Latent Variables and Evaluation

Why evaluation needs latent variable realism to make sense

Sep 21, 2024

In October, I’ll be speaking about the philosophy of measurement at a panel during the American Evaluation Association’s annual conference in Portland, OR. When my talk starts, I’ll simultaneously post the text to Substack for those who can’t attend. (This seems like an obvious use case for Substack - documenting conference talks that I probably won’t publish in a journal anyway. Maybe we should all do it.)

The topic of my talk is the set of philosophical requirements for measurement of subjective mental traits and states, one of which, I argue, is realism about latent variables. This post is an introduction to the idea of latent variable realism for evaluators. If you are reading this post in the future and your interest in latent variable realism was piqued by my AEA talk, this is a great place to start. For most readers, however, I hope this will simply be a helpful introduction to what I consider a critical topic

What is a latent variable?

To understand why “latent variable realism is important to evaluation”, let’s break down my phrase into its component parts. In psychometrics, a latent variable (also known as an underlying or hidden variable) refers to a theoretical construct that cannot be directly observed or measured, but can be inferred from patterns in observable data.

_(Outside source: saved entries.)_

/-- The reset state with two registers preset. -/
def preset (x : Reg) (a : Byte) (y : Reg) (b : Byte) : State := (State.reset.setReg x a).setReg y b

/-- The other setting of both switches of R4. -/
def otherSwitches : Config := { defaultConfig with shiftSource := .vy, vfOrder := .resultLast }

/-- Every pixel on. -/
def allOn : Framebuffer := Vector.replicate 32 0xFFFFFFFFFFFFFFFF#64

/-- What a flag-writing instruction with x = 0 and y = 1 leaves in V0 and VF. -/
def resultAndFlag (w : Nat) (a b : Byte) : Option (Byte × Byte) :=
  (stepWord w (preset 0x0#4 a 0x1#4 b)).map fun t => (t.reg 0x0#4, t.reg 0xF#4)

/-- What a flag-writing instruction with x = F and y = 1 leaves in VF, under each order (R133). -/
def flagDestination (w : Nat) (a b : Byte) (c : Config) : Option Byte :=
  (stepWord w { preset 0xF#4 a 0x1#4 b with config := c }).map fun t => t.reg 0xF#4

/-- PC after one step. -/
def pcAfter (w : Nat) (s : State) : Option Word := (stepWord w s).map fun t => t.pc

/-- V-STP-1, V-STP-2. -/
theorem test_sys : (stepWord 0x0123 (((State.reset.setReg 0x1#4 9).setDt 3).setSt 1)).map
    (fun t => (t.pc, t.dt, t.st, t.reg 0x1#4, t.fault)) = some (0x202#16, 2, 0, 9, none) := by decide

/-- V-STP-3 to V-STP-7: the neighbours of mapped words do nothing. -/
theorem test_unmapped : pcAfter 0x5AB1 State.reset = some 0x202#16 ∧ pcAfter 0x800F State.reset = some 0x202#16 ∧
    pcAfter 0x9121 (preset 0x1#4 7 0x2#4 8) = some 0x202#16 ∧ pcAfter 0xE1A0 State.reset = some 0x202#16 ∧
    (stepWord 0xF166 State.reset).map (fun t => (t.pc, t.mem)) =
      some (0x202#16, [(0x200, 0xF1#8), (0x201, 0x66#8)]) := by decide

/-- V-STP-8, V-STP-10: the fetch wraps at the top of memory, and may start at an odd address. -/
theorem test_fetch_wraps : (stepWord 0x6A55 (State.reset.setPc 0xFFF)).map
    (fun t => (t.pc, t.reg 0xA#4, t.mem)) = some (0x001#16, 0x55#8, [(0x000, 0x55#8), (0xFFF, 0x6A#8)]) ∧
    (stepWord 0x6307 (State.reset.setPc 0x201)).map (fun t => (t.pc, t.reg 0x3#4)) = some (0x203#16, 7#8) := by decide

/-- V-CLS-1. -/
theorem test_cls : (stepWord 0x00E0 ((State.reset.setFb allOn).setReg 0xF#4 1)).map
    (fun t => (t.fb, t.dirty, t.reg 0xF#4)) = some (Framebuffer.blank, true, 1#8) := by decide

/-- V-CF-1, V-STP-11. -/
theorem test_jp : pcAfter 0x1ABC State.reset = some 0xABC#16 ∧ pcAfter 0x1234 State.reset = some 0x234#16 := by decide

/-- V-CF-3, V-CF-4, V-CF-5: the saved address wraps, and the sixteenth level is legal. -/
theorem test_call : (stepWord 0x2ABC State.reset).map (fun t => (t.pc, t.sp, t.stackAt 0)) = some (0xABC#16, 1, 0x202#16) ∧
    (stepWord 0x2234 (State.reset.setPc 0xFFE)).map (fun t => (t.pc, t.stackAt 0)) = some (0x234#16, 0x000#16) ∧
    (stepWord 0x2ABC (State.reset.setSp 15)).map (fun t => (t.sp, t.stackAt 15)) = some (16, 0x202#16) := by decide

/-- V-CF-6. -/
theorem test_call_overflow : (stepWord 0x2ABC ((State.reset.setSp 16).setDt 3)).map
    (fun t => (t.fault, t.pc, t.sp, t.dt)) =
      some (some { code := .stackOverflow, pc := 0x200#16 }, 0x200#16, 16, 3#8) := by decide

/-- V-CF-7, V-CF-8. -/
theorem test_ret : (stepWord 0x00EE ((State.reset.setStack 0 0x345).setSp 1)).map
    (fun t => (t.pc, t.sp, t.stackAt 0)) = some (0x345#16, 0, 0x345#16) ∧
    (stepWord 0x00EE ((State.reset.setStack 15 0x222).setSp 16)).map (fun t => (t.pc, t.sp)) = some (0x222#16, 15) := by
  decide

/-- V-CF-9, V-FLT-1: a fault ticks nothing, and a faulted machine stands still. -/
theorem test_ret_underflow : (stepWord 0x00EE (State.reset.setDt 3)).map (fun t => (t.readFault, t.pc, t.dt)) =
    some (some (2, 0x200#16), 0x200#16, 3#8) := by decide

/-- V-CF-10, V-CF-11, V-CF-20. -/
theorem test_se_kk : pcAfter 0x3A42 (State.reset.setReg 0xA#4 0x42) = some 0x204#16 ∧
    pcAfter 0x3A42 (State.reset.setReg 0xA#4 0x43) = some 0x202#16 ∧
    pcAfter 0x3000 (State.reset.setPc 0xFFC) = some 0x000#16 := by decide

/-- V-CF-12, V-CF-13. -/
theorem test_sne_kk : pcAfter 0x4A42 (State.reset.setReg 0xA#4 0x42) = some 0x202#16 ∧
    pcAfter 0x4A42 (State.reset.setReg 0xA#4 0x43) = some 0x204#16 := by decide

/-- V-CF-14, V-CF-15. -/
theorem test_se_reg : pcAfter 0x5120 (preset 0x1#4 7 0x2#4 7) = some 0x204#16 ∧
    pcAfter 0x5120 (preset 0x1#4 7 0x2#4 8) = some 0x202#16 := by decide

/-- V-CF-17, V-CF-18. -/
theorem test_sne_reg : pcAfter 0x9120 (preset 0x1#4 7 0x2#4 7) = some 0x202#16 ∧
    pcAfter 0x9120 (preset 0x1#4 7 0x2#4 8) = some 0x204#16 := by decide

/-- V-CF-22, V-CF-23, V-CF-24. -/
theorem test_jp_v0 : pcAfter 0xBFFF (State.reset.setReg 0x0#4 2) = some 0x001#16 ∧
    pcAfter 0xB300 ((State.reset.setReg 0x0#4 4).setI 0x500) = some 0x304#16 ∧
    pcAfter 0xB2FF (State.reset.setReg 0x0#4 0xFF) = some 0x3FE#16 := by decide

/-- V-ALU-1. -/
theorem test_ld_kk : (stepWord 0x6AFF State.reset).map (fun t => (t.reg 0xA#4, t.reg 0xF#4)) = some (0xFF#8, 0#8) := by
  decide

/-- V-ALU-2, V-ALU-3. -/
theorem test_add_kk : (stepWord 0x7103 (State.reset.setReg 0x1#4 0xFE)).map (fun t => (t.reg 0x1#4, t.reg 0xF#4)) =
    some (0x01#8, 0#8) ∧ (stepWord 0x7F01 (State.reset.setReg 0xF#4 0xFF)).map (fun t => t.reg 0xF#4) = some 0#8 := by
  decide

/-- V-ALU-25. -/
theorem test_ld_reg : (stepWord 0x8120 (preset 0x1#4 1 0x2#4 0xAB)).map (fun t => (t.reg 0x1#4, t.reg 0x2#4)) =
    some (0xAB#8, 0xAB#8) := by decide

/-- V-ALU-26 (VF is 0 here). -/
theorem test_or : resultAndFlag 0x8011 0xF0 0x0F = some (0xFF#8, 0#8) := by decide

/-- V-ALU-27. -/
theorem test_and : resultAndFlag 0x8012 0xF5 0x3C = some (0x34#8, 0#8) := by decide

/-- V-ALU-28. -/
theorem test_xor : resultAndFlag 0x8013 0xF5 0x3C = some (0xC9#8, 0#8) := by decide

/-- V-ALU-4, V-ALU-6, V-ALU-7, V-ALU-8. -/
theorem test_add : resultAndFlag 0x8014 0xFF 0x01 = some (0x00#8, 1#8) ∧
    resultAndFlag 0x8014 0x80 0x7F = some (0xFF#8, 0#8) ∧ resultAndFlag 0x8004 0x90 0 = some (0x20#8, 1#8) ∧
    (stepWord 0x80F4 (preset 0x0#4 0xFE 0xF#4 0x03)).map (fun t => (t.reg 0x0#4, t.reg 0xF#4)) =
      some (0x01#8, 1#8) := by decide

/-- V-VF-1, V-VF-2. -/
theorem test_add_vf : flagDestination 0x8F14 0x10 0x20 defaultConfig = some 0x00#8 ∧
    flagDestination 0x8F14 0x10 0x20 otherSwitches = some 0x30#8 ∧
    flagDestination 0x8F14 0xFF 0x02 defaultConfig = some 0x01#8 := by decide

/-- V-ALU-9 to V-ALU-11. -/
theorem test_sub : resultAndFlag 0x8015 0x10 0x20 = some (0xF0#8, 0#8) ∧
    resultAndFlag 0x8015 0x20 0x10 = some (0x10#8, 1#8) ∧ resultAndFlag 0x8015 0x33 0x33 = some (0x00#8, 0#8) := by decide

/-- V-VF-3. -/
theorem test_sub_vf : flagDestination 0x8F15 0x30 0x10 defaultConfig = some 0x01#8 ∧
    flagDestination 0x8F15 0x30 0x10 otherSwitches = some 0x20#8 := by decide

/-- V-ALU-14 to V-ALU-16. -/
theorem test_subn : resultAndFlag 0x8017 0x10 0x20 = some (0x10#8, 1#8) ∧
    resultAndFlag 0x8017 0x20 0x10 = some (0xF0#8, 0#8) ∧ resultAndFlag 0x8017 0x33 0x33 = some (0x00#8, 0#8) := by decide

/-- V-VF-4. -/
theorem test_subn_vf : flagDestination 0x8F17 0x10 0x30 defaultConfig = some 0x01#8 ∧
    flagDestination 0x8F17 0x10 0x30 otherSwitches = some 0x20#8 := by decide

/-- V-ALU-17 to V-ALU-19, V-VF-5. -/
theorem test_shr : resultAndFlag 0x8016 0x05 0xFF = some (0x02#8, 1#8) ∧ resultAndFlag 0x8006 0xFF 0 = some (0x7F#8, 1#8) ∧
    resultAndFlag 0x8006 0x00 0 = some (0x00#8, 0#8) ∧ flagDestination 0x8F06 0x06 0 defaultConfig = some 0x00#8 := by
  decide

/-- V-ALU-23, both settings of SHIFT_SOURCE. -/
theorem test_shr_source : (stepWord 0x8236 { preset 0x2#4 0xFF 0x3#4 0x05 with config := otherSwitches }).map
    (fun t => (t.reg 0x2#4, t.reg 0x3#4, t.reg 0xF#4)) = some (0x02#8, 0x05#8, 1#8) ∧
    (stepWord 0x8236 (preset 0x2#4 0xFF 0x3#4 0x05)).map (fun t => (t.reg 0x2#4, t.reg 0xF#4)) = some (0x7F#8, 1#8) := by
  decide

/-- V-ALU-20 to V-ALU-22, V-VF-6. -/
theorem test_shl : resultAndFlag 0x801E 0x81 0 = some (0x02#8, 1#8) ∧ resultAndFlag 0x800E 0x7F 0 = some (0xFE#8, 0#8) ∧
    resultAndFlag 0x800E 0x80 0 = some (0x00#8, 1#8) ∧ flagDestination 0x8F0E 0x41 0 defaultConfig = some 0x00#8 := by
  decide

/-- V-ALU-24, both settings of SHIFT_SOURCE. -/
theorem test_shl_source : (stepWord 0x823E { preset 0x2#4 0x00 0x3#4 0x85 with config := otherSwitches }).map
    (fun t => (t.reg 0x2#4, t.reg 0xF#4)) = some (0x0A#8, 1#8) ∧
    (stepWord 0x823E (preset 0x2#4 0x00 0x3#4 0x85)).map (fun t => (t.reg 0x2#4, t.reg 0xF#4)) = some (0x00#8, 0#8) := by
  decide
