-- ==== Sys2Proof/Machine/Dispatch.lean ====
section
/-! DEFINITION. One arm per instruction (spec/40_cycle.md R103). -/

namespace Sys2Proof.Machine

/-- Execute the rule of one instruction, once (R103). -/
def exec (i : Instr) (s : State) : Host.Outcome State Fault Refusal :=
  match i with
  | .cls => Sys2Proof.Machine.execCls s
  | .ret => Sys2Proof.Machine.execRet s
  | .jp nnn => Sys2Proof.Machine.execJp nnn s
  | .call nnn => Sys2Proof.Machine.execCall nnn s
  | .seImm x kk => Sys2Proof.Machine.execSeImm x kk s
  | .sneImm x kk => Sys2Proof.Machine.execSneImm x kk s
  | .seReg x y => Sys2Proof.Machine.execSeReg x y s
  | .ldImm x kk => Sys2Proof.Machine.execLdImm x kk s
  | .addImm x kk => Sys2Proof.Machine.execAddImm x kk s
  | .orReg x y => Sys2Proof.Machine.execOrReg x y s
  | .andReg x y => Sys2Proof.Machine.execAndReg x y s
  | .xorReg x y => Sys2Proof.Machine.execXorReg x y s
  | .addReg x y => Sys2Proof.Machine.execAddReg x y s
  | .subReg x y => Sys2Proof.Machine.execSubReg x y s
  | .shrReg x y => Sys2Proof.Machine.execShrReg x y s
  | .shlReg x y => Sys2Proof.Machine.execShlReg x y s
  | .sneReg x y => Sys2Proof.Machine.execSneReg x y s
  | .ldI nnn => Sys2Proof.Machine.execLdI nnn s
  | .jpV0 nnn => Sys2Proof.Machine.execJpV0 nnn s
  | .rnd x kk => Sys2Proof.Machine.execRnd x kk s
  | .drw x y n => Sys2Proof.Machine.execDrw x y n s
  | .skp x => Sys2Proof.Machine.execSkp x s
  | .sknp x => Sys2Proof.Machine.execSknp x s
  | .addI x => Sys2Proof.Machine.execAddI x s
  | .ldF x => Sys2Proof.Machine.execLdF x s
  | .bcd x => Sys2Proof.Machine.execBcd x s
  | .st x => Sys2Proof.Machine.execSt x s
  | .ldm x => Sys2Proof.Machine.execLdm x s
  | .nop _ => Sys2Proof.Machine.execNop s

end Sys2Proof.Machine
end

Latent variables are often considered to be the true cause of the relationships between the manifest variables - the latter being variables that we can observe easily.

For example, in a test of reading comprehension, a latent variable might represent an individual's true reading ability. This ability cannot be directly observed, but the test scores on specific reading comprehension items (the manifest variables) can be used to estimate this underlying ability. In a psychological study of personality traits, a latent variable might represent a person's true level of extraversion or neuroticism. These traits are not directly observable, but the answers to specific questions or scales (the manifest variables) can be used to estimate these underlying traits.

Indirectly observable causal forces rule the world around us. Photo by Sören Funk.

Latent variables are modeled using statistical techniques such as factor analysis, structural equation modeling (SEM), or Rasch measurement theory. These techniques get off the ground by making some mathematical assumptions about the data (FA and SEM) or specifying that the data need to meet certain requirements (Rasch). From there, they use mathematical functions to explore or confirm the relationships between manifest variables (usually items on a test or survey). These correlational relationships can be very simple or complex and help us to make inference about the unobserved variable that causes all the manifest variables.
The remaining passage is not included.